火蓮冷笑一聲,道:“當癩皮狗嗎?本宗成全你!”雙手一伸,兩截玄鐵槍桿出手,而後啪的一聲組在一起直劈而下。

鬼手一見火蓮取了槍桿出來,一個急翻,滾出幾步後,一個翻身而起,嗆啷一聲,鬼劍出鞘。火蓮冷笑一聲,槍桿直挺,競取鬼手中宮大穴,鬼手將劍貼在在槍桿上,順勢而上,直取餘火蓮握槍的雙手。火蓮手中一晃,挑開鬼手長劍。而後順勢一棍敲在鬼手右臂之上。鬼手右臂一陣酸痛,可他是久經廝殺之人,這時打得性起,哪顧臂上疼痛,借勢一挑,長劍竟略火蓮眉底而至。火蓮槍桿迎上一磕,鬼手深知餘火蓮這槍桿乃就玄鐵所鑄,比自己這把劍不知硬出多少,當下劍勢順勢下劃,去削餘火蓮小臂。不料餘火蓮一個斜身橫避,手中槍桿轉動,這一棍便結結實實的打在了鬼手的背上。鬼手吃不過,一下子撲倒在地上,哇的一聲吐了口鮮血出來。

火蓮站在一旁冷眼相看,也不理他,更不趁此追擊。

直到鬼手重又戰起,一劍揮來,兩人又堪堪打了百十招,自來兵器一寸短一寸險,餘火蓮的槍桿,便不裝槍頭,當做齊眉棍來使,也比鬼手的鬼劍長出許多,再加上餘火蓮的槍桿乃是玄鐵所制,無堅不摧,而鬼手的這把鬼劍往常雖也是吹毛斷發,但遇上這鐵中之王的玄鐵,卻也只能退避三舍。
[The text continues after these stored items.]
/-- One more iteration, whose element is enabled. -/
theorem LoopResult.snoc_enabled {n : Nat} {f f' : RegFile} (h : LoopResult en w t a b n f f') (ht : t.2 = true)
    (hen : en n = true) (hfit : addFits w t a b n) (hdests : ∀ i < n, inFile t.1 i w)
    (ha : ReadsOriginal w t a n) (hb : ReadsOriginal w t b n) :
    LoopResult en w t a b (n + 1) f (addElem w t a b n f') := by
  obtain ⟨hfa, hfb, hft⟩ := hfit
  rw [idx_vector ht] at hft
  have hsa : refElem f' a.1 (idx a n) w = refElem f a.1 (idx a n) w :=
    refElem_congr fun k hk => h.other _ (by omega) (by omega)
  have hsb : refElem f' b.1 (idx b n) w = refElem f b.1 (idx b n) w :=
    refElem_congr fun k hk => h.other _ (by omega) (by omega)
  have before {i : Nat} (hi : i < n) : refElem (addElem w t a b n f') t.1 i w = refElem f' t.1 i w := by
    rw [addElem, idx_vector ht]
    exact refElem_refSetElem_other (hdests i hi) (.inl (elemOffset_succ_le hi))
  refine ⟨fun i hi he => ?_, fun i hi he => ?_, fun m hm hout => ?_⟩
  · obtain hlt | rfl := Nat.lt_succ_iff_lt_or_eq.mp hi
    · rw [before hlt, h.enabled i hlt he]
    · rw [addElem, idx_vector ht, refElem_refSetElem_same _ hft, hsa, hsb, Nat.mod_mod]
  · obtain hlt | rfl := Nat.lt_succ_iff_lt_or_eq.mp hi
    · rw [before hlt, h.disabled i hlt he]
    · rw [hen] at he; cases he
  · have hstart := elemOffset_succ_le (g := t.1) (w := w) (Nat.lt_add_one n)
    have hzero : elemOffset t.1 0 w ≤ elemOffset t.1 n w := by
      simp only [elemOffset, Nat.zero_mul]
      omega
    rw [addElem, idx_vector ht, fileByte_refSetElem_other hm (by omega), h.other m hm (by omega)]

/-- The loop on a vector destination, where no source is written before it is read: enabled elements are sums of
the elements before the loop, the others are kept. -/
theorem refLoop_result (ht : t.2 = true) {n : Nat} (f : RegFile) (hfit : ∀ i < n, addFits w t a b i)
    (ha : ∀ i < n, ReadsOriginal w t a i) (hb : ∀ i < n, ReadsOriginal w t b i) :
    ∃ f', refLoop en w t a b n 0 f = some f' ∧ LoopResult en w t a b n f f' := by
  induction n with
  | zero => exact ⟨f, rfl, ⟨nofun, nofun, fun _ _ _ => rfl⟩⟩
  | succ n ih =>
    have lower {P : Nat → Prop} (h : ∀ i < n + 1, P i) : ∀ i < n, P i := fun i hi => h i (Nat.lt_succ_of_lt hi)
    obtain ⟨f', hloop, hres⟩ := ih (lower hfit) (lower ha) (lower hb)
    have hdest (i : Nat) (hi : i < n + 1) : inFile t.1 i w := idx_vector ht i ▸ (hfit i hi).2.2
    have hlast : refLoop en w t a b (n + 1) 0 f = refLoop en w t a b 1 n f' := by
      rw [refLoop_append ht, hloop, Option.bind_some, Nat.zero_add]
    rw [hlast]
    cases hen : en n with
    | false =>
      exact ⟨f', by rw [refLoop_disabled hen, refLoop_zero], hres.snoc_disabled hen (hdest n n.lt_add_one)⟩
    | true =>
      have hfitn := hfit n n.lt_add_one
      exact ⟨_, by rw [refLoop_enabled_vector hen hfitn ht, refLoop_zero],
        hres.snoc_enabled ht hen hfitn (lower hdest) (ha n n.lt_add_one) (hb n n.lt_add_one)⟩
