-- ==== Sys2Proof/Config.lean ====
section
/-! DEFINITION. The build-time parameters of the block (R1, R2), their defaults, and the constraints of R3. The spec leaves no
value of a register or a result open, so there is no free value here. -/

namespace Sys2Proof

/-- The parameters of R1 and R2. `DUTY_W` and `DEBOUNCE_TICKS` are derived from these (Machine/Ops.lean). -/
structure Config where
  /-- `PPR`, pulses per revolution (R1). -/
  ppr : Nat
  /-- `TSR`, the RPM of full duty (R1). -/
  tsr : Nat
  /-- `MAX_DUTY` (R1). -/
  maxDuty : Nat
  /-- `DUTY_STEP` (R1). -/
  dutyStep : Nat
  /-- `DRIFT_NUM` of `DRIFT = DRIFT_NUM / DRIFT_DEN`, in RPM (R1). -/
  driftNum : Nat
  /-- `DRIFT_DEN` (R1). -/
  driftDen : Nat
  /-- `DZ_NUM` of `DZ = DZ_NUM / DZ_DEN`, in RPM (R1). -/
  dzNum : Nat
  /-- `DZ_DEN` (R1). -/
  dzDen : Nat
  /-- `CYCLE_INTERVAL` in milliseconds (R1); read by no rule (R136). -/
  cycleInterval : Nat
  /-- `DEBOUNCE_INTERVAL` in milliseconds (R1). -/
  debounceInterval : Nat
  /-- `CNT_W` (R2). -/
  cntW : Nat
  /-- `TIME_W` (R2). -/
  timeW : Nat
  /-- `TICKS_PER_SECOND` (R2). -/
  ticksPerSecond : Nat
  /-- `MIN_ELAPSED`, in ticks (R2). -/
  minElapsed : Nat
  /-- `TSM`, the largest setpoint in RPM (R2). -/
  tsm : Nat
  /-- `ADC_W` (R2). -/
  adcW : Nat
  /-- `RAW_MAX`, the full-scale raw sample (R2). -/
  rawMax : Nat
  deriving DecidableEq, Repr

/-- The defaults of the tables of R1 and R2. -/
def Config.default : Config where
  ppr := 3
  tsr := 20
  maxDuty := 255
  dutyStep := 20
  driftNum := 1
  driftDen := 2
  dzNum := 1
  dzDen := 5
  cycleInterval := 100
  debounceInterval := 200
  cntW := 32
  timeW := 32
  ticksPerSecond := 1000
  minElapsed := 1
  tsm := 20
  adcW := 10
  rawMax := 1023

/-- The constraints of R3. `DZ <= TSM` and `DEBOUNCE_TICKS < 2^TIME_W` are written without their divisions. The last three
clauses are the types of R1 (a rational has a positive denominator, `CYCLE_INTERVAL` is a positive integer); DEDUCED, entry 9. -/
abbrev Config.Valid (c : Config) : Prop :=
  1 ≤ c.ppr ∧ c.ppr ≤ 2 ^ c.cntW - 1 ∧ 1 ≤ c.tsr ∧ 1 ≤ c.tsm ∧ 1 ≤ c.maxDuty ∧ 1 ≤ c.dutyStep ∧
  c.dzNum ≤ c.tsm * c.dzDen ∧ 1 ≤ c.rawMax ∧ c.rawMax ≤ 2 ^ c.adcW - 1 ∧ 1 ≤ c.minElapsed ∧
  1 ≤ c.ticksPerSecond ∧ c.debounceInterval * c.ticksPerSecond < 2 ^ c.timeW * 1000 ∧
  1 ≤ c.driftDen ∧ 1 ≤ c.dzDen ∧ 1 ≤ c.cycleInterval

/-- `DRIFT` as an exact rational (R1). -/
def Config.drift (c : Config) : ℚ := (c.driftNum : ℚ) / (c.driftDen : ℚ)

/-- `DZ` as an exact rational (R1). -/
def Config.deadZone (c : Config) : ℚ := (c.dzNum : ℚ) / (c.dzDen : ℚ)

end Sys2Proof
end

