/-- R96: `sp` depends on `raw` and the parameters only; two POTCOND with the same `raw` leave the same `sp`, whatever ran between
them. -/
def Obligations.PotcondIsPure : Prop :=
  (∀ (s s' : State) (raw : Nat), s.cfg = s'.cfg →
    ∃ t t', exec (.potcond raw) s = .next t ∧ exec (.potcond raw) s' = .next t' ∧ t.sp = t'.sp) ∧
  ∀ (s : State) (raw : Nat) (between : List Instr), ∃ t u v,
    exec (.potcond raw) s = .next t ∧ execSeq between t = .next u ∧ exec (.potcond raw) u = .next v ∧ v.sp = t.sp

/-! ### Cruise FSM -/

/-- R101 to R112: what CRUISE does to the state machine, with the elapsed time, the debounce interval and the drift as exact numbers.
`c1` is Engaged just when exactly one of "Engaged before" and "toggled" holds. That the quiet period ends at R2's exact quotient,
also where it is no whole number of ticks, is the model's reading (DEDUCED, entry 8). -/
def Obligations.CruiseUpdatesTheStateMachine : Prop :=
  ∀ (s : State) (pressed : Bool) (now : Nat), s.cfg.Valid →
    let e : Int := ((now : Int) - (s.dbTime : Int)) % ((2 ^ s.cfg.timeW : Nat) : Int)
    let quietNow : Prop :=
      s.dbValid = true ∧ (e : ℚ) < (s.cfg.debounceInterval : ℚ) * (s.cfg.ticksPerSecond : ℚ) / 1000
    let toggle : Prop := pressed = true ∧ s.btnPrev = false ∧ ¬ quietNow
    let drift : Prop := |s.sp - s.spPrev| > s.cfg.drift
    let c1Engaged : Prop := (s.cruise = .engaged ↔ ¬ toggle)
    ∃ t, exec (.cruise pressed now) s = .next t ∧
      t = { s with cruise := t.cruise, dbValid := t.dbValid, dbTime := t.dbTime, btnPrev := pressed, spPrevNum := s.spNum,
                   evtToggle := t.evtToggle, evtDrift := t.evtDrift } ∧
      (t.evtToggle = true ↔ toggle) ∧
      (t.dbValid = true ↔ quietNow ∨ toggle) ∧
      (toggle → t.dbTime = now) ∧ (¬ toggle → t.dbTime = s.dbTime) ∧
      (t.evtDrift = true ↔ drift ∧ c1Engaged) ∧
      (t.cruise = .engaged ↔ c1Engaged ∧ ¬ drift)

/-- R113: the integer form of the drift test, for any two setpoints; for the defaults it is `abs(a - b) >= 512`, and for two raw
samples above the dead zone a difference of 26 or more. -/
def Obligations.DriftIntegerForm : Prop :=
  ∀ s : State, s.cfg.Valid →
    (|s.sp - s.spPrev| > s.cfg.drift ↔
      s.cfg.driftNum * s.cfg.rawMax < (if s.spPrevNum ≤ s.spNum then s.spNum - s.spPrevNum else s.spPrevNum - s.spNum) * s.cfg.driftDen) ∧
    (s.cfg = Config.default →
      (|s.sp - s.spPrev| > s.cfg.drift ↔ s.spPrevNum + 512 ≤ s.spNum ∨ s.spNum + 512 ≤ s.spPrevNum)) ∧
    (∀ r0 r1 : Nat, s.cfg = Config.default → 10 < r0 → 10 < r1 → s.spPrevNum = deadZoneNum s.cfg r0 →
      s.spNum = deadZoneNum s.cfg r1 → r0 < 1024 → r1 < 1024 →
      (|s.sp - s.spPrev| > s.cfg.drift ↔ r0 + 26 ≤ r1 ∨ r1 + 26 ≤ r0))

/-- R114, R108: in CRUISE and in CYCLE, Engaged afterwards means Engaged before with neither toggle nor drift, or Disengaged before with
a toggle and no drift; a toggle needs an edge outside a quiet period; drift leaves Disengaged. The quiet period's length where R2's
quotient is not whole is the model's reading (DEDUCED, entry 8). -/
def Obligations.CruiseTransitionsAreTheAllowedOnes : Prop :=
  ∀ (i : Instr) (s : State) (pressed : Bool) (now : Nat), s.cfg.Valid →
    (i = .cruise pressed now ∨ ∃ raw, i = .cycle pressed raw now) →
    ∃ t, exec i s = .next t ∧
      (t.cruise = .engaged →
        ((s.cruise = .engaged ∧ t.evtToggle = false) ∨ (s.cruise = .disengaged ∧ t.evtToggle = true)) ∧
          ¬ |t.sp - s.spPrev| > s.cfg.drift) ∧
      (t.evtToggle = true →
        pressed = true ∧ s.btnPrev = false ∧
          ¬ (s.dbValid = true ∧ elapsed s.cfg now s.dbTime < debounceTicks s.cfg)) ∧
      (|t.sp - s.spPrev| > s.cfg.drift → t.cruise = .disengaged)
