theorem clockEdge_cfg {p : InputSample} {s t : State} (h : clockEdge p s = .next t) : t.cfg = s.cfg :=
  clockWith_keeps (P := fun u => u.cfg = s.cfg) (fun _ hu => hu) (fun _ _ _ _ _ hu hi => (exec_cfg hi).trans hu) rfl h

theorem runSamples_cons (p : InputSample) (ps : List InputSample) (s : State) :
    runSamples (p :: ps) s = andThen (clockEdge p s) (runSamples ps) := rfl

theorem step_of_cons {s : State} (hvalid : s.cfg.Valid) (p : InputSample) (l : List InputSample) :
    step (setInputs (p :: l) s) = withInputs l (clockEdge p s) := by
  rw [step, stepWith_cons exec (s := setInputs (p :: l) s) hvalid rfl, setInputs_setInputs]
  exact clockEdge_setInputs p l s

theorem core_run_of_next {M : Host.Core} {k : Nat} {s t : M.State} (h : M.step s = .next t) :
    M.run (k + 1) s = M.run k t := by
  simp only [Host.Core.run, h]

theorem core_run_of_fault {M : Host.Core} {k : Nat} {s : M.State} {r : M.Fault} (h : M.step s = .fault r) :
    M.run (k + 1) s = .fault r := by
  simp only [Host.Core.run, h]

theorem core_run_of_refused {M : Host.Core} {k : Nat} {s : M.State} {r : M.Refusal} (h : M.step s = .refused r) :
    M.run (k + 1) s = .refused r := by
  simp only [Host.Core.run, h]

/-- `k` steps of the core machine, at the model's own types. -/
def runSteps (k : Nat) (s : State) : Out := Host.Core.run core k s

theorem runSteps_succ (k : Nat) (s : State) : runSteps (k + 1) s = andThen (step s) (runSteps k) := by
  cases h : step s with
  | next t => exact core_run_of_next (M := core) h
  | fault r => exact core_run_of_fault (M := core) h
  | refused r => exact core_run_of_refused (M := core) h

/-- The pending samples before `rest` are run one to a step; what a sample does is the same whichever samples come after it. -/
theorem runSteps_pending (ps rest : List InputSample) {s : State} (hvalid : s.cfg.Valid) :
    runSteps ps.length (setInputs (ps ++ rest) s) = runSamples ps (setInputs rest s) := by
  induction ps generalizing s with
  | nil => rfl
  | cons p ps ih =>
    rw [List.length_cons, runSteps_succ, List.cons_append, step_of_cons hvalid, runSamples_cons, clockEdge_setInputs,
      andThen_withInputs, andThen_withInputs]
    cases h : clockEdge p s with
    | next t => exact ih (clockEdge_cfg h ▸ hvalid)
    | fault | refused => rfl

/-- Settles O48, by induction on the samples. -/
theorem stepsRunThePendingSamples : Obligations.StepsRunThePendingSamples :=
  fun ps rest _ hvalid => runSteps_pending ps rest hvalid

end Sys2Proof.Machine

namespace Sys2Proof.Safety

open Sys2Proof.Machine
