/-- An ATOMIC_ADD message (R190): its class, its OPARG fields and its payload words, signed; via and beyond as in a Flit (R189, R208,
R370). -/
structure AddMsg where
  dst     : Nat
  src     : Nat
  tag     : Nat
  panel   : Nat := 0
  da      : Nat
  anchor  : Int
  count   : Nat := 1
  dense   : Bool
  fwd     : Bool := false
  table   : Nat := 0
  stepTag : Nat
  words   : List Int
  tc      : Nat := 2
  via     : Option Nat := none
  beyond  : Option (Nat × Nat) := none
  deriving DecidableEq, Repr

/-- Who issues a register write or an access: what R15, R341, R351, R453 and R486 tell apart. -/
inductive Agent where
  | host       -- the outer host, over CXL.mem or BAR0
  | mMode      -- Walnath firmware on cores 0 to 7 in M-mode
  | sMode      -- Walnath firmware in S-mode
  | uMode      -- customer code on cores 8 to 47
  | selvage    -- the Selvage controller
  | device     -- another unit of the package
  deriving DecidableEq, Repr

/-- An IDENT frame (R368, R390): the sender's numbers, port, pair state and replay state. -/
structure IdentFrame where
  self      : Nat
  epos      : Nat
  npos      : Nat
  port      : Nat
  keeps     : Bool
  rack      : Nat
  twin      : Nat := 0
  pairId    : Bool := false
  pairState : Nat := 0
  lanes     : Nat := 32
  deriving DecidableEq, Repr

/-- What a ring frame tells of the opposite direction (R363): RACK and the credit return. -/
structure RingRet where
  rack : Nat := 0
  tc   : Nat := 0
  vl   : Nat := 0
  n    : Nat := 0
  deriving DecidableEq, Repr

/-- An IDLE ring frame that a link die receives (R363). -/
structure IdleFrame where
  die : Nat
  ret : RingRet := {}
  deriving DecidableEq, Repr

/-- A FLIT ring frame (R363) with the Gauze flit it carries; of a message of several flits, all its frames, rseq being the first one's. -/
structure RingFrame where
  dstDev : Nat
  srcDev : Nat
  rDie   : Nat
  vl     : Nat
  tc     : Nat
  rseq   : Nat
  flit   : Flit
  ret    : RingRet := {}
  crc    : Nat := 0
  deriving DecidableEq, Repr

/-- A step token (R379). -/
structure Token where
  kind : Nat
  dev  : Nat
  aux  : Nat
  step : Nat
  orig : Nat := 0
  deriving DecidableEq, Repr

/-- A journal record (R393) with its payload as sent. -/
structure JRec where
  muslin  : Nat
  z       : Bool := false
  ulen    : Nat := 0
  holding : Nat
  step    : Nat
  offset  : Nat := 0
  jseq    : Nat
  payload : List Byte := []
  deriving DecidableEq, Repr

/-- A unit as a completion record names it (R288): SRC_DIE and UNIT; also a party of a reclaim (R425). -/
structure UnitId where
  die  : Nat
  unit : Nat
  deriving DecidableEq, Repr

/-- What the environment settles in a bring-up (R478, R479): which dies, links, stacks and far ports come up, the boot checks'
results (R449), and what the ports find. -/
structure BringUp where
  vauxRise     : Bool := true
  resetNHigh   : Bool := true
  refclkA      : Bool := true
  vin12        : Bool := true
  refclkB      : Bool := true
  svclkOk      : Bool := true
  variantStrap : Nat := 0
  pairIdStrap  : Bool := false
  factory      : Bool := false
  pufOk        : Bool := true
  manifestOk   : Bool := true
  skewickOk    : Bool := true
  firmwareOk   : Bool := true
  fwVersion    : Nat := 0
  noLock       : List Nat := []
  badLinks     : List (Nat × Nat) := []
  badStacks    : List Nat := []
  badLoopback  : List Nat := []
  farLink      : List (Nat × Nat) := []
  farExpanders : List (Nat × Nat) := []
  farGib       : List (Nat × Nat) := []
  dirLost      : List Nat := []
  deriving DecidableEq, Repr
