/-- u of an element from its moment, by the mode (R227): den is none for MOMENT1_ONLY, else vhat. -/
def modeUpdate (p : Params) (m : Val) : Option Val → Val
  | none => m
  | some v => fDiv m (fAdd (fSqrt v) p.eps)

/-- The moments and the master of block b updated from gf, then the working copy (R219, R227). -/
def updateBlock (g : DenseRun) (o : OptDenseOp) (p : Params) (a : Int) (b : Nat) (ok : List Bool) (gf : List Val)
    (vhat : Nat → Option Val) : DenseRun :=
  let s := g.st
  let k := o.muslin
  let oldM := (readBytes s.mem (o.m1Da + 32 * b) 32).map BitVec.toNat
  let (mo, s) := momentVals s (elemVals 0x13 oldM [(readByte s.mem (o.m1ScaleDa + b)).toNat])
  let m := (mo.zip gf).map fun x => fAdd (fMul p.beta1 x.1) (fMul p.c1 x.2)
  let msc := pickedScale 3 ok m (readByte s.mem (o.m1ScaleDa + b)).toNat
  let (mcs, s) := srPicked s k 0x13 msc ok m oldM
  let old := masterCodes s o b
  let ws := ((List.range 32).zip (old.zip m)).map fun x =>
    stepVal p (f32 (decodeVal 6 x.2.1)) (modeUpdate p x.2.2 (vhat (32 * b + x.1)))
  let (new, s) := srPicked s k 6 127 ok ws old
  let n := (ok.filter (!·)).length
  let s := bumpBy (bumpBy s (18 + k) 0x12018 n) (18 + k) 0x12008 (32 - n)
  let s := writeMem (writeMem s (o.m1Da + 32 * b) (bytesOf mcs)) (o.m1ScaleDa + b) [BitVec.ofNat 8 msc]
  let s := writeMem s (o.masterDa + 64 * b) (packOver 16 new (List.replicate 64 0))
  addNorms a { g with st := deriveBlock s o b new, done := b + 1 } ok old new

/-- The ranges a block of MODE 0, or of pass A, reads besides its words. -/
def gradRanges (o : OptDenseOp) (b : Nat) : List Range :=
  [(o.masterDa + 64 * b, 64), (o.gDa + 32 * b, 32), (o.gScaleDa + b, 1), (o.eDa + 32 * b, 32)]
def momentRanges (o : OptDenseOp) (b : Nat) : List Range := [(o.masterDa + 64 * b, 64), (o.m1Da + 32 * b, 32), (o.m1ScaleDa + b, 1)]

/-- A block under DERIVE_ONLY. -/
def onlyDerive (o : OptDenseOp) (a : Int) (g : DenseRun) (b : Nat) : DenseRun :=
  if g.lost then g
  else
    let (ok, s) := blockWhole g.st [(o.masterDa + 64 * b, 64)]
    if !ok then { g with st := s, lost := true }
    else
      let ms := masterCodes s o b
      addNorms a { g with st := deriveBlock s o b ms } (finiteMask ms) ms ms

/-- A block under MOMENT1_ONLY. -/
def momentBlock (o : OptDenseOp) (p : Params) (anchor a : Int) (g : DenseRun) (b : Nat) : DenseRun :=
  if g.lost then g
  else
    let (ok, s) := blockWhole g.st (gradRanges o b ++ momentRanges o b)
    if !ok then { g with st := s, lost := true }
    else
      let mask := finiteMask (masterCodes s o b)
      let (gf, s) := codeBlock s o p anchor b mask
      updateBlock { g with st := s, used := g.used + 32 } o p a b mask gf fun _ => none

/-! MOMENT1_FACTORED2 (R228). -/

/-- Exact sums of gf² per row and per column. -/
structure Sums where
  rows : FMap Val := []
  cols : FMap Val := []

def addSquare (m : FMap Val) (i : Nat) (v : Val) : FMap Val := put m i ((lookD m i Val.zero).add (v.mul v))

/-- The sums after a block's values. -/
def addBlock (o : OptDenseOp) (b : Nat) (ok : List Bool) (gf : List Val) (x : Sums) : Sums :=
  (picked ok ((List.range 32).zip gf)).foldl (fun x e =>
    { rows := addSquare x.rows ((32 * b + e.1) / o.colsN) e.2, cols := addSquare x.cols ((32 * b + e.1) % o.colsN) e.2 }) x

/-- Pass A of a block. -/
def passA (o : OptDenseOp) (p : Params) (anchor : Int) (x : DenseRun × Sums) (b : Nat) : DenseRun × Sums :=
  if x.1.lost then x
  else
    let (ok, s) := blockWhole x.1.st (gradRanges o b)
    if !ok then ({ x.1 with st := s, lost := true }, x.2)
    else
      let mask := finiteMask (masterCodes s o b)
      let (gf, s) := codeBlock s o p anchor b mask
      ({ x.1 with st := s, used := x.1.used + 32 }, addBlock o b mask gf x.2)

/-- One vector of the factored moment updated: beta2 × old + c2 × sum / n, and its codes and scales written by SR. -/
def newVector (s : State) (k : Nat) (p : Params) (da scDa len n : Nat) (sums : FMap Val) : List Val × State :=
  let old := elemVals 0x15 ((readBytes s.mem da len).map BitVec.toNat) ((readBytes s.mem scDa (len / 32)).map BitVec.toNat)
  let (vo, s) := momentVals s old
  let vs := ((List.range len).zip vo).map fun x =>
    fAdd (fMul p.beta2 x.2) (fMul p.c2 (fDivNat (lookD sums x.1 Val.zero) n))
  let scs := rowScales 0x15 vs
  let (cs, s) := srList s k 0x15 scs vs
  (vs, writeMem (writeMem s da (bytesOf cs)) scDa (bytesOf scs))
這般鬼手便又多了一重顧及,因而隔不幾招,就要吃一棍,到得鬼手挨到十幾棍上時,已是渾身上下無處不痛,臉上更是淤青一片。鬼手索性躺在地上不再起來。

餘火蓮知這一棍絕不會讓他起不了身,當下冷笑道:“不是很能鬧嗎?起來打啊!”鬼手理直氣壯地說道:“你的兵刃占便宜,我不打了。”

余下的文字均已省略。